We have define our hashing function converting the string into ASCII values, then ordered them and computing the radix-128 form. At last we do the the division method of hashing.

In [4]:
def hash_code(s, radix, mod):
    """
    Takes a string and apply the division method of hashing to the radix-128 form
    h(k) = k % mod
    Args:
        s (str): String to compute
        radix (int): Radix type
        mod (int): Number of buckets
    Returns: 
        result (int): Hash result associated from 0 to mod
    """
    pwr = 1
    result = 0
    list_int_values = [ord(c) for c in s] # Split string and convert each char to ASCII
    list_int_values.sort() # Sort the ASCII numbers in the list
    for char_ascii in list_int_values: # For every list compute string as natural number radix-128
        result += (char_ascii * pwr)
        pwr = (pwr * radix)
    return result % mod

Now, we have to define the hash table size, we have try some values and observed that the number of collisions decreases with the increase of m.

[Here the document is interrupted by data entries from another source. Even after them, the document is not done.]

-- ==== Sys2Proof/Machine/Jumps.lean ====
section
/-! DEFINITION. The unconditional jumps (spec/42_jumps.md). A target is never checked (R132). -/

namespace Sys2Proof.Machine

/-- The common part of the jumps: `x[rd] <- pc + 4` and `pc <- t`, `t` computed on the state before (R130, R131;
40_execute_common R105, R106). -/
def State.linkAndJump (s : State) (rd : RegIdx) (t : Word) : State := (s.writeReg rd (s.pc + 4#32)).setPc t

/-- `jal rd, offset` (R130): `x[rd] <- pc + 4`, `pc <- pc + imm`. -/
def execJal (rd : RegIdx) (imm : Word) (s : State) : Host.Outcome State Fault Refusal :=
  .next (s.linkAndJump rd (s.pc + imm))

/-- `jalr rd, imm(rs1)` (R131): `x[rd] <- pc + 4`, `pc <- (x[rs1] + imm) & 0xFFFFFFFE`; only bit 0 is cleared. -/
def execJalr (rd rs1 : RegIdx) (imm : Word) (s : State) : Host.Outcome State Fault Refusal :=
  .next (s.linkAndJump rd (s.effAddr rs1 imm &&& 0xFFFFFFFE#32))

end Sys2Proof.Machine
end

That's the reason of choosing 982451653, that is a prime number and not pow of 2.

In [5]:
# Selecting m for the division method
hash_n_buckets = 982451653 
print('m:', hash_n_buckets)

m: 982451653


At this step we compute our hash function with radix 128 and the mod defined before:

In [6]:
# Hash every password
list_hashed = []
for password in content:
    list_hashed.append( hash_code(s=password, radix=128, mod=hash_n_buckets) )

In [8]:
list_hashed[0:5]

[923467939, 199890044, 54920260, 942237609, 129453431]

In [7]:
len(list_hashed)

110000000

In [10]:
len(set(list_hashed))

95073099

As we can see we have **110M** values and **95,073,099 are unique**. So we have only **14,926,901 collisions** that could be false positives or duplicates.

In [13]:
# Write the list into a file
with open('passwords_hashed_prime_high.csv', 'w') as f:
    for item in list_hashed:
        f.write("%s\n" % item)

### Finding duplicates or false positives

In [2]:
# Read the list_hashed obtained before
fname = "passwords_hashed_prime_high.csv"
with open(fname) as f:
    list_hashed = f.read().splitlines()

In [3]:
# Convert string list to int list
list_hashed = list(map(int, list_hashed))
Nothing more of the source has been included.